About this task: The lines from the start of the data up to and including the one with "rdDss .shl f" should be returned exactly, and nothing else.

◆ ◆ ◆ ◆ ◆

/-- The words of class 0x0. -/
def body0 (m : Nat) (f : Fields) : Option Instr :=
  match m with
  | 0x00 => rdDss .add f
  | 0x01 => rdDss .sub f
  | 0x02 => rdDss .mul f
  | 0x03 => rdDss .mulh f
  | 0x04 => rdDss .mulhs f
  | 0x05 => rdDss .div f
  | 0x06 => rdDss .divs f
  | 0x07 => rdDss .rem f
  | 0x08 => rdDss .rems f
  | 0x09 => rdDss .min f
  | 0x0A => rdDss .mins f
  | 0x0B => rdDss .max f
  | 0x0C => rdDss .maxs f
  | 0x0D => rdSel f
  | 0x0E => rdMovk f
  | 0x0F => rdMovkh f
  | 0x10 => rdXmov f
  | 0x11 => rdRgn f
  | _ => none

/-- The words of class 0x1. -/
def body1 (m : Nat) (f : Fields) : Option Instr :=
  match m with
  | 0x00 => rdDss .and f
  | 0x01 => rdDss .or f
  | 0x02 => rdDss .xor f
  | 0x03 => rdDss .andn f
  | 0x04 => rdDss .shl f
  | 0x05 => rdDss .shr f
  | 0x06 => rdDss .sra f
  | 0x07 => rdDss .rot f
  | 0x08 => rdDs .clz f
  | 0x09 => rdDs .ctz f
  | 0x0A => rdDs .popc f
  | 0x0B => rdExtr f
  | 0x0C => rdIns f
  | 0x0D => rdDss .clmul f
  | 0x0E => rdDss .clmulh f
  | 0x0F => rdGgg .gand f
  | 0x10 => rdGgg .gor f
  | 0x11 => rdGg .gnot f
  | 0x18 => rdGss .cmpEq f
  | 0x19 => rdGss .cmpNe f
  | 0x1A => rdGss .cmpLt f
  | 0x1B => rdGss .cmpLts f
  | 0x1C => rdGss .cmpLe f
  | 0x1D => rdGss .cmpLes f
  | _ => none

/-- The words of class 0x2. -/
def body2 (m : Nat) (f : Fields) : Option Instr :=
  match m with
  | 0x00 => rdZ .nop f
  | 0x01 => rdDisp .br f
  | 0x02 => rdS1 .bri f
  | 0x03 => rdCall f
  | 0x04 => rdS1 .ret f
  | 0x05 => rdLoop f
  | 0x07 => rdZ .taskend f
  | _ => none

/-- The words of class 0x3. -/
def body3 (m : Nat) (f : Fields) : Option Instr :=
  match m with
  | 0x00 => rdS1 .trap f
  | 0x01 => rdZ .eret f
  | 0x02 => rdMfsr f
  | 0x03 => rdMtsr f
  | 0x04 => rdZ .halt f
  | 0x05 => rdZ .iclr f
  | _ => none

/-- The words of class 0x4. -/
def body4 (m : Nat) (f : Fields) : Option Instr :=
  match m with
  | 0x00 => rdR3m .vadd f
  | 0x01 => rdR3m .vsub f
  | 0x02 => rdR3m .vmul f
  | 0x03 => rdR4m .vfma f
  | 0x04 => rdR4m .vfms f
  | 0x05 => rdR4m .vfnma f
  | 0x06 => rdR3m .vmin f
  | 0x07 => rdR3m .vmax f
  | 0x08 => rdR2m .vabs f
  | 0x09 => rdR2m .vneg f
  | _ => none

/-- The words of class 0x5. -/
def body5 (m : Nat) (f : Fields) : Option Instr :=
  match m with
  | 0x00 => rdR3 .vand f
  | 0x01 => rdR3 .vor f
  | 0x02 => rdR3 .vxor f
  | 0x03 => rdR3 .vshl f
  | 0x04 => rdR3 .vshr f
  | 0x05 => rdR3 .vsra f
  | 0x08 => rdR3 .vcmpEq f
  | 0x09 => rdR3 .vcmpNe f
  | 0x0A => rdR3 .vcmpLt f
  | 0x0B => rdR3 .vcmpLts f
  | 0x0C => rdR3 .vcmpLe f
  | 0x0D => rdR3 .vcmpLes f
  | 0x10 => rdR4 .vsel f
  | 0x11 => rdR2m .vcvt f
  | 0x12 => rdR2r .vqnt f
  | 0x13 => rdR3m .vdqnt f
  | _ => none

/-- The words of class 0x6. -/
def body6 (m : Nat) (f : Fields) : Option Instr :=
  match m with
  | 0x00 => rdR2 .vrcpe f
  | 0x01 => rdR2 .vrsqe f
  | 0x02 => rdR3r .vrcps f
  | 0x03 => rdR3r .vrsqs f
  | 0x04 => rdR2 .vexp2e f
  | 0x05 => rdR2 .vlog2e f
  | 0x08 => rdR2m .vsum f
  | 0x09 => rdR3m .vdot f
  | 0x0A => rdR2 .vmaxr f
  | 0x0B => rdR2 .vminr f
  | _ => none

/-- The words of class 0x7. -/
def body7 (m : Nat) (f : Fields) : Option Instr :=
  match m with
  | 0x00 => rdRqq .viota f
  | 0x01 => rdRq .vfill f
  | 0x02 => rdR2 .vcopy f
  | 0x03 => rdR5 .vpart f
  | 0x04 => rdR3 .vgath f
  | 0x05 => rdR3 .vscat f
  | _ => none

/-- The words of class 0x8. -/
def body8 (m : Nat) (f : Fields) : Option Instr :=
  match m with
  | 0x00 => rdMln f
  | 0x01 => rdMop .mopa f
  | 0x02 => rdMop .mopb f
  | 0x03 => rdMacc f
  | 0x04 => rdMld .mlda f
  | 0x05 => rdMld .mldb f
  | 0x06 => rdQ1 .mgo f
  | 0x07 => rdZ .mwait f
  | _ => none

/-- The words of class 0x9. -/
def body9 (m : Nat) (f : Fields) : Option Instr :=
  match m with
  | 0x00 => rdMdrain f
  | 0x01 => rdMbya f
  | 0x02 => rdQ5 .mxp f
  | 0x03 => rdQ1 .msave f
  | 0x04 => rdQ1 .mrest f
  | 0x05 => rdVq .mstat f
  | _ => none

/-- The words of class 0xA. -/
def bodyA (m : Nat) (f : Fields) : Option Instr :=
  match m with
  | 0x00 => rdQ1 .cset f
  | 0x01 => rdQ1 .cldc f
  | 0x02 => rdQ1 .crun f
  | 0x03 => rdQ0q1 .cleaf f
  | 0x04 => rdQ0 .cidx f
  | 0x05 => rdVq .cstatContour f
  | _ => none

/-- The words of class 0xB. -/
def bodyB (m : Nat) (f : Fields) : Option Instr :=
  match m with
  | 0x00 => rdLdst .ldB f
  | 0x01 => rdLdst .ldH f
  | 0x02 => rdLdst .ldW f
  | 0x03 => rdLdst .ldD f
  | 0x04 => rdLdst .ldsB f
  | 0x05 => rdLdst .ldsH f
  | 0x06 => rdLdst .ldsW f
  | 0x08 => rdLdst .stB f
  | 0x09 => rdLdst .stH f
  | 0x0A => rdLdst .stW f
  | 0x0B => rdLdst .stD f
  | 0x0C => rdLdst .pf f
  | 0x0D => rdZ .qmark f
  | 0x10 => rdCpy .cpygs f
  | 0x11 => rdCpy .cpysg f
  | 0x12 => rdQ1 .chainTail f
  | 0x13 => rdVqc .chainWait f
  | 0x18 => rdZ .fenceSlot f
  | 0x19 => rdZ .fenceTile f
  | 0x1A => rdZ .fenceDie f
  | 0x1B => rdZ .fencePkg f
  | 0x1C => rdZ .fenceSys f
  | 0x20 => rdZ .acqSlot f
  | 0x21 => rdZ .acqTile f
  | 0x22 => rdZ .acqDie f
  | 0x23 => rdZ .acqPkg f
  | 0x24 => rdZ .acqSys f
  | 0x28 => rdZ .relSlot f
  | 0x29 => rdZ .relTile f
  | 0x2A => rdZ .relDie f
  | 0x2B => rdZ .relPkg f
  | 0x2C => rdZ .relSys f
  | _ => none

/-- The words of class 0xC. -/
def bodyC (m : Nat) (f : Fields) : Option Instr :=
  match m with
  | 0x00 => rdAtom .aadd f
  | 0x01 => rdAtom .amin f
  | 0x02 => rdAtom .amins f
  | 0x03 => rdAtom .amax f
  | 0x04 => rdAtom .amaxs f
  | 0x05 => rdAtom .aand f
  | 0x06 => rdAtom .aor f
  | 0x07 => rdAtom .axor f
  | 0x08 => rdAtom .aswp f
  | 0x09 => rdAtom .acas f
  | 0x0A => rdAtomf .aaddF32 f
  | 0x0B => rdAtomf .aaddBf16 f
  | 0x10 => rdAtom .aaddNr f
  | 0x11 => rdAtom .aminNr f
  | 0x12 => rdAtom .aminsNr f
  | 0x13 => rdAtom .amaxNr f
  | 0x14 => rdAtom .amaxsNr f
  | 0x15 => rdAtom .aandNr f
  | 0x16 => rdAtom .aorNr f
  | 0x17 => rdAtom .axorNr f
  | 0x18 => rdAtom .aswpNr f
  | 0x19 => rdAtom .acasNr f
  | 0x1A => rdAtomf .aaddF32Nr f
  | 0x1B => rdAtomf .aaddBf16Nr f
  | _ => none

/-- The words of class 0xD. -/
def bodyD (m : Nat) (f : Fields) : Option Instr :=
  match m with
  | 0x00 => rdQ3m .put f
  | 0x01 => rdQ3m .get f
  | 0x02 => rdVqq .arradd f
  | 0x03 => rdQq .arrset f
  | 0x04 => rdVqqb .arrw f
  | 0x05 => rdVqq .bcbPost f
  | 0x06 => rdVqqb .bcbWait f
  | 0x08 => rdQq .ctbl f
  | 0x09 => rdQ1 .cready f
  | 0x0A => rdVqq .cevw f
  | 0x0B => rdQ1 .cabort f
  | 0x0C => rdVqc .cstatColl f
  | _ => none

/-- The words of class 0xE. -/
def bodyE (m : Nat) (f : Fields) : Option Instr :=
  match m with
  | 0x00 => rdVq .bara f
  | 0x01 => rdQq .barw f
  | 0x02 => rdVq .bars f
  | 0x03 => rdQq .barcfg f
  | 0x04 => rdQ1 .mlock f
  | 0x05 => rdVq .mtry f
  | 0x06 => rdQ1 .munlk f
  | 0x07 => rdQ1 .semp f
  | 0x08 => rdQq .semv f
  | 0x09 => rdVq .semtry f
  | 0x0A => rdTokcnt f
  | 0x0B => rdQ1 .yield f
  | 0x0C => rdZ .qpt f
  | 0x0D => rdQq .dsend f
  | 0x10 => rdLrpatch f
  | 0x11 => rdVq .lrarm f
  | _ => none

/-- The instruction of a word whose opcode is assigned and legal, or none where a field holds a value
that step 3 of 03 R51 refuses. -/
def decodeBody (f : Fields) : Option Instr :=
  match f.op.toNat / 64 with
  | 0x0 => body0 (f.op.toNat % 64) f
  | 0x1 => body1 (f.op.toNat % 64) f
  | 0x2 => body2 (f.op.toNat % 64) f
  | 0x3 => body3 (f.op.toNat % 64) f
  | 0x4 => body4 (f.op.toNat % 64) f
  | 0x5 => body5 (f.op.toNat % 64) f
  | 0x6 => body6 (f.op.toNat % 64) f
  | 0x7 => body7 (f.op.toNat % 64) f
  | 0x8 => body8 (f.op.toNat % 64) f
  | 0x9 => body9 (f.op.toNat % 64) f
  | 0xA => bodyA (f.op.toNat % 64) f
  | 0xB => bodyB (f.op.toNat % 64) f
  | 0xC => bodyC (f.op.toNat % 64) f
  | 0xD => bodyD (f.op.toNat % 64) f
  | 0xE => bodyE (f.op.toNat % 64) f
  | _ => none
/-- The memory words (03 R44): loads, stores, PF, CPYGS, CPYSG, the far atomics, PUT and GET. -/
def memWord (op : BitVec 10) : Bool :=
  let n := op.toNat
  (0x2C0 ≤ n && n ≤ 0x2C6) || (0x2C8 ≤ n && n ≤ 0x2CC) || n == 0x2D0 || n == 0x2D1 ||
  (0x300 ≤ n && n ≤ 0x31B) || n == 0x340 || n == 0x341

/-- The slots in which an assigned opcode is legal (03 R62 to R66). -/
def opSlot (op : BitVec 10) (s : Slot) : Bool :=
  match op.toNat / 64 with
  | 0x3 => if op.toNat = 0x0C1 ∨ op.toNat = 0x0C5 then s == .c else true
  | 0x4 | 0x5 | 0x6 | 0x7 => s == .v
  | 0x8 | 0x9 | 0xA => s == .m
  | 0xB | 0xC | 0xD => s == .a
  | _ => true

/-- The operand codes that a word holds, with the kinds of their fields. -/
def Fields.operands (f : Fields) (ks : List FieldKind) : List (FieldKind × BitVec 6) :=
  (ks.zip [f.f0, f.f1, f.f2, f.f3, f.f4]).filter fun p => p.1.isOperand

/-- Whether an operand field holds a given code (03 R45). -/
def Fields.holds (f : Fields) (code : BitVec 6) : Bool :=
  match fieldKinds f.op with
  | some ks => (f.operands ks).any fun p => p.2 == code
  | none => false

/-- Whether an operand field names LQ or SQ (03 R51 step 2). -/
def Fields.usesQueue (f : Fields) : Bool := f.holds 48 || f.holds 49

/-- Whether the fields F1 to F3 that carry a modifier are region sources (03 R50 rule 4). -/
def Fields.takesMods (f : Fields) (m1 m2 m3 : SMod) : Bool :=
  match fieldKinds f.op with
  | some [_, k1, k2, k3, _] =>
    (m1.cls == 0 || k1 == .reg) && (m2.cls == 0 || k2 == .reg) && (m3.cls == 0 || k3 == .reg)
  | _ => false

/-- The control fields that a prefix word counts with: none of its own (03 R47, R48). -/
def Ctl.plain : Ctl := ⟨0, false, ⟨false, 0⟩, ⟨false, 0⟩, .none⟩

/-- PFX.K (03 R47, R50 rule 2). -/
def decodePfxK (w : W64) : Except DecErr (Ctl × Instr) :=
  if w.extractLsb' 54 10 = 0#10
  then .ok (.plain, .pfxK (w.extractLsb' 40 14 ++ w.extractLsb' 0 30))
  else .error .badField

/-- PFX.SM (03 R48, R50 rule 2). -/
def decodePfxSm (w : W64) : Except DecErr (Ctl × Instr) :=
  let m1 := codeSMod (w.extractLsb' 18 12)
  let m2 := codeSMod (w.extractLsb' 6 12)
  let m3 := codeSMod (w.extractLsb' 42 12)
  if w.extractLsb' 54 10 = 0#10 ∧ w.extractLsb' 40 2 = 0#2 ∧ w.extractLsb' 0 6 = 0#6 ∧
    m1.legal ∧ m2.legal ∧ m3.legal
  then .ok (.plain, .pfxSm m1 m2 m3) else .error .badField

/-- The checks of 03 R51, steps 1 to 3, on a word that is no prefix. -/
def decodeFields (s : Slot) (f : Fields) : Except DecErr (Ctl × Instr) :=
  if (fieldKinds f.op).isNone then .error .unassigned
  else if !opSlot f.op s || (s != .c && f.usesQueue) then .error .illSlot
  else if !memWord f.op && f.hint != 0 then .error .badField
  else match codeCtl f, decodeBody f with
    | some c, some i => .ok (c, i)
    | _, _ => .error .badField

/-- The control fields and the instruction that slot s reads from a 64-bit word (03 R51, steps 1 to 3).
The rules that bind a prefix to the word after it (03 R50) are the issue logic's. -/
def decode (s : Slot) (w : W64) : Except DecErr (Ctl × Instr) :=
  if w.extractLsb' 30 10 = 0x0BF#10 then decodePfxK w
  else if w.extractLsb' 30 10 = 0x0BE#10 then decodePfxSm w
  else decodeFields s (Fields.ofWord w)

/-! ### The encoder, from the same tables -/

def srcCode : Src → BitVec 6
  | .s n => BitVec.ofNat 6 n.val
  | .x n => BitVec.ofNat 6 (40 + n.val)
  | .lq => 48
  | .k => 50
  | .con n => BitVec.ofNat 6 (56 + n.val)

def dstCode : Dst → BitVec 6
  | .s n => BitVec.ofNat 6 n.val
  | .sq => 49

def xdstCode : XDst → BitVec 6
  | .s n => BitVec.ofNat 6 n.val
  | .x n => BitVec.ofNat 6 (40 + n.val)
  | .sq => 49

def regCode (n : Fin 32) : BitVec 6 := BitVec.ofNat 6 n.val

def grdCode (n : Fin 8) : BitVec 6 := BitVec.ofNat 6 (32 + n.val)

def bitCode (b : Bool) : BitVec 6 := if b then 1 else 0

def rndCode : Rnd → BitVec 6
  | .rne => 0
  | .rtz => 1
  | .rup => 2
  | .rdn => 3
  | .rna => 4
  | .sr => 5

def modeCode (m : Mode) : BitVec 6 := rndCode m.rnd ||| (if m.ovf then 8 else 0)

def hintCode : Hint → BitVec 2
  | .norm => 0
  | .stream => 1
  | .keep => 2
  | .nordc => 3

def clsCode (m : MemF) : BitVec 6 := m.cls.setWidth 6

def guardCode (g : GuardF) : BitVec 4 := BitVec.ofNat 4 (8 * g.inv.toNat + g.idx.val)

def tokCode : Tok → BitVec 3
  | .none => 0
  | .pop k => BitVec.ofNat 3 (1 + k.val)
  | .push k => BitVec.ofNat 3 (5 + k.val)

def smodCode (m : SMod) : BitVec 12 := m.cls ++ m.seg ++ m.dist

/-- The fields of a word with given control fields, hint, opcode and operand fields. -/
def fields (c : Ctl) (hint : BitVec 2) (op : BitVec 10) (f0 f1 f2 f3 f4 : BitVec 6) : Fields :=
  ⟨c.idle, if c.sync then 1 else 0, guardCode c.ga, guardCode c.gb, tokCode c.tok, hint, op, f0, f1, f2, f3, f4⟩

◆ ◆ ◆ ◆ ◆

Response for this exercise:
/-- The words of class 0x0. -/
def body0 (m : Nat) (f : Fields) : Option Instr :=
  match m with
  | 0x00 => rdDss .add f
  | 0x01 => rdDss .sub f
  | 0x02 => rdDss .mul f
  | 0x03 => rdDss .mulh f
  | 0x04 => rdDss .mulhs f
  | 0x05 => rdDss .div f
  | 0x06 => rdDss .divs f
  | 0x07 => rdDss .rem f
  | 0x08 => rdDss .rems f
  | 0x09 => rdDss .min f
  | 0x0A => rdDss .mins f
  | 0x0B => rdDss .max f
  | 0x0C => rdDss .maxs f
  | 0x0D => rdSel f
  | 0x0E => rdMovk f
  | 0x0F => rdMovkh f
  | 0x10 => rdXmov f
  | 0x11 => rdRgn f
  | _ => none

/-- The words of class 0x1. -/
def body1 (m : Nat) (f : Fields) : Option Instr :=
  match m with
  | 0x00 => rdDss .and f
  | 0x01 => rdDss .or f
  | 0x02 => rdDss .xor f
  | 0x03 => rdDss .andn f
  | 0x04 => rdDss .shl f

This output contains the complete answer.